### What you should do
Where does the word "decide" show up in the data? Please find each such line and copy it.

Stored data entries:
/-- The value is the row of an on decimal of at most 9, else no segment, with the dot bit whatever `on` is. -/
theorem segValue_eq_row_or_dot (t : SegTable) (decimal : Byte) (dot on : Bool) : segValue t decimal dot on =
    (if on = true ∧ decimal.toNat ≤ 9 then t.rows.getD decimal.toNat 0#8 else 0x00#8) |||
      if dot then 0x20#8 else 0x00#8 := by
  have hrow : (if on = true ∧ decimal.toNat ≤ 9 then t.rows.getD decimal.toNat 0#8 else 0x00#8) =
      if on then segPattern t decimal else 0x00#8 := by
    rw [← segPattern_eq_getD]
    rcases Nat.lt_or_ge 9 decimal.toNat with hgt | hle
    · simp [segPattern_of_gt hgt]
    · simp [hle]
  rw [hrow]
  exact segValue_eq_or t decimal dot on

/-- Settles O10, by the reading of SEG.ENCODE's word and by its value. -/
theorem segEncodeReportsThePattern : Obligations.SegEncodeReportsThePattern := by
  intro decimal dot on s hnodot
  obtain ⟨hdecode, -⟩ := outOfBandOperandIsChecked
  refine ⟨hdecode decimal dot on, segValue s.params.segTable decimal dot on,
    segValue_eq_row_or_dot _ _ _ _, ?_, exec_segEncode decimal dot on s⟩
  rw [segValue_getLsbD hnodot, if_pos rfl]

end Sys2Proof.Machine
end

section
/-! PROOF of O12. The default table, segment by segment (spec/40_segment_encoder.md R141, R143, R148). -/

namespace Sys2Proof.Machine

theorem defaultSegTable_noDot : defaultSegTable.noDot := by
  unfold SegTable.noDot
  decide

theorem segmentBit_lt (seg : Segment) : segmentBit seg < 8 := by cases seg <;> decide

theorem segmentBit_eq_five_iff (seg : Segment) : segmentBit seg = 5 ↔ seg = .dp := by cases seg <;> decide

/-- The default table's bytes are those of R143's sets under the wiring of R141. -/
theorem defaultSegTable_segmentBit (decimal : Byte) (seg : Segment) :
    (segPattern defaultSegTable decimal).getLsbD (segmentBit seg) = (litSegments decimal.toNat).contains seg := by
  rw [segPattern_eq_getD]
  generalize decimal.toNat = n
  match n with
  | 0 | 1 | 2 | 3 | 4 | 5 | 6 | 7 | 8 | 9 => cases seg <;> rfl
  | _ + 10 => simp [SegTable.rows, litSegments]

/-- Each segment's bit of the value under the default table: the point is the dot, any other segment is in the decimal's
set and the digit on. -/
theorem segValue_default_segmentBit {t : SegTable} (ht : t = defaultParams.segTable) (decimal : Byte) (dot on : Bool)
    (seg : Segment) : (segValue t decimal dot on).getLsbD (segmentBit seg) =
      if seg = .dp then dot else on && (litSegments decimal.toNat).contains seg := by
  obtain rfl : t = defaultSegTable := ht
  rw [segValue_getLsbD defaultSegTable_noDot, defaultSegTable_segmentBit]
  exact if_congr (segmentBit_eq_five_iff seg) rfl rfl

### Result for this exercise
  decide
theorem segmentBit_lt (seg : Segment) : segmentBit seg < 8 := by cases seg <;> decide
theorem segmentBit_eq_five_iff (seg : Segment) : segmentBit seg = 5 ↔ seg = .dp := by cases seg <;> decide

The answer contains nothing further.